▶ **TASK TO CARRY OUT**: Examine each line of the data, and copy the ones containing "mbxRxPend".

▶ **DATA FOR THIS EXERCISE**:

⟨

/-- On a usable channel whose block answers: the sender writes a message register while the channel is idle, the
receiver while it is POSTED, and no other register changes; GO posts an idle channel, clears the acknowledge and raises
the bit of MBX_RX_PEND of the receiver (not for the referee, whose registers read 0); GO on a posted channel raises
MGT_MBX_BUSY; the acknowledge of a posted channel clears GO, gives CODE and VALID, drops the receiver bit c and raises
the sender bit 32 + c. An unknown request on channel 0 is answered at once with MGT_REQ_INVALID. An access by another
identity, or to an unusable channel, raises MGT_MBX_DENIED with the channel, the identity and the direction, a write
leaves every register as it was, and a read returns zero. -/
def Obligations.MailboxesCarryMessages : Prop :=
  ∀ (s : State) (id c : Nat), c < 32 → (c ≠ 0 → s.barShut false = false) →
  let denied (w : Bool) (t : State) : Prop := t.regs = s.regs ∧ ∃ e ∈ t.events, e.code = Code.mgtMbxDenied.val ∧ e.payload = payload [(16, 1, c), (17, 1, id), (18, 1, flag w)]
  let foreign : Prop := s.mbxUsable c = false ∨ (id ≠ s.mbxSender c ∧ id ≠ s.mbxReceiver c)
  (s.mbxUsable c = true →
    (∀ i v, i < 16 → (id = s.mbxSender c ∧ s.isPosted c = false ∨ id = s.mbxReceiver c ∧ s.isPosted c = true) →
      ∃ t, exec (.mbxMsgWrite id c i v) s = .next t ∧ t.reg (Reg.mbxChMsg c i) = BitVec.ofNat 64 v ∧ ∀ a, a ≠ Reg.mbxChMsg c i → t.reg a = s.reg a) ∧
    (id = s.mbxSender c → s.isPosted c = false → (c = 0 → reqKnown ((s.reg (Reg.mbxChMsg 0 0)).field 0 8) = true) →
      ∃ t, exec (.mbxGo id c) s = .next t ∧ t.isPosted c = true ∧ t.rd (.mbxChAckValid c) = 0 ∧
        (2 ≤ s.mbxReceiver c → (t.reg (Reg.mbxRxPend (s.mbxReceiver c))).field c 1 = 1)) ∧
    (id = s.mbxSender c → s.isPosted c = true → ∃ t, exec (.mbxGo id c) s = .next t ∧ t.regs = s.regs ∧ ∃ e ∈ t.events, e.code = Code.mgtMbxBusy.val) ∧
    (∀ code, id = s.mbxReceiver c → s.isPosted c = true →
      ∃ t, exec (.mbxAck id c code) s = .next t ∧ t.isPosted c = false ∧ t.reg (Reg.mbxChAck c) = BitVec.ofNat 64 (code % 65536 + 65536) ∧
        (2 ≤ s.mbxReceiver c → (t.reg (Reg.mbxRxPend (s.mbxReceiver c))).field c 1 = 0) ∧
        (2 ≤ s.mbxSender c → (t.reg (Reg.mbxRxPend (s.mbxSender c))).field (32 + c) 1 = 1))) ∧
  (c = 0 → id = idPf → s.isPosted 0 = false → reqKnown ((s.reg (Reg.mbxChMsg 0 0)).field 0 8) = false →
    ∃ t, exec (.mbxGo id c) s = .next t ∧ t.isPosted 0 = false ∧ t.reg (Reg.mbxChAck 0) = BitVec.ofNat 64 (Code.mgtReqInvalid.val % 65536 + 65536)) ∧
  (foreign →
    (∀ i v, i < 16 → ∃ t, exec (.mbxMsgWrite id c i v) s = .next t ∧ denied true t) ∧ (∃ t, exec (.mbxGo id c) s = .next t ∧ denied true t) ∧
    (∀ code, ∃ t, exec (.mbxAck id c code) s = .next t ∧ denied true t) ∧
    (∃ t, exec (.mbxDeniedRead id c) s = .next t ∧ denied false t ∧ t.out = s.out ++ [Output.readReply (some 0)]))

⟩

▶ **EXERCISE ANSWER**:
        (2 ≤ s.mbxReceiver c → (t.reg (Reg.mbxRxPend (s.mbxReceiver c))).field c 1 = 1)) ∧
        (2 ≤ s.mbxReceiver c → (t.reg (Reg.mbxRxPend (s.mbxReceiver c))).field c 1 = 0) ∧
        (2 ≤ s.mbxSender c → (t.reg (Reg.mbxRxPend (s.mbxSender c))).field (32 + c) 1 = 1))) ∧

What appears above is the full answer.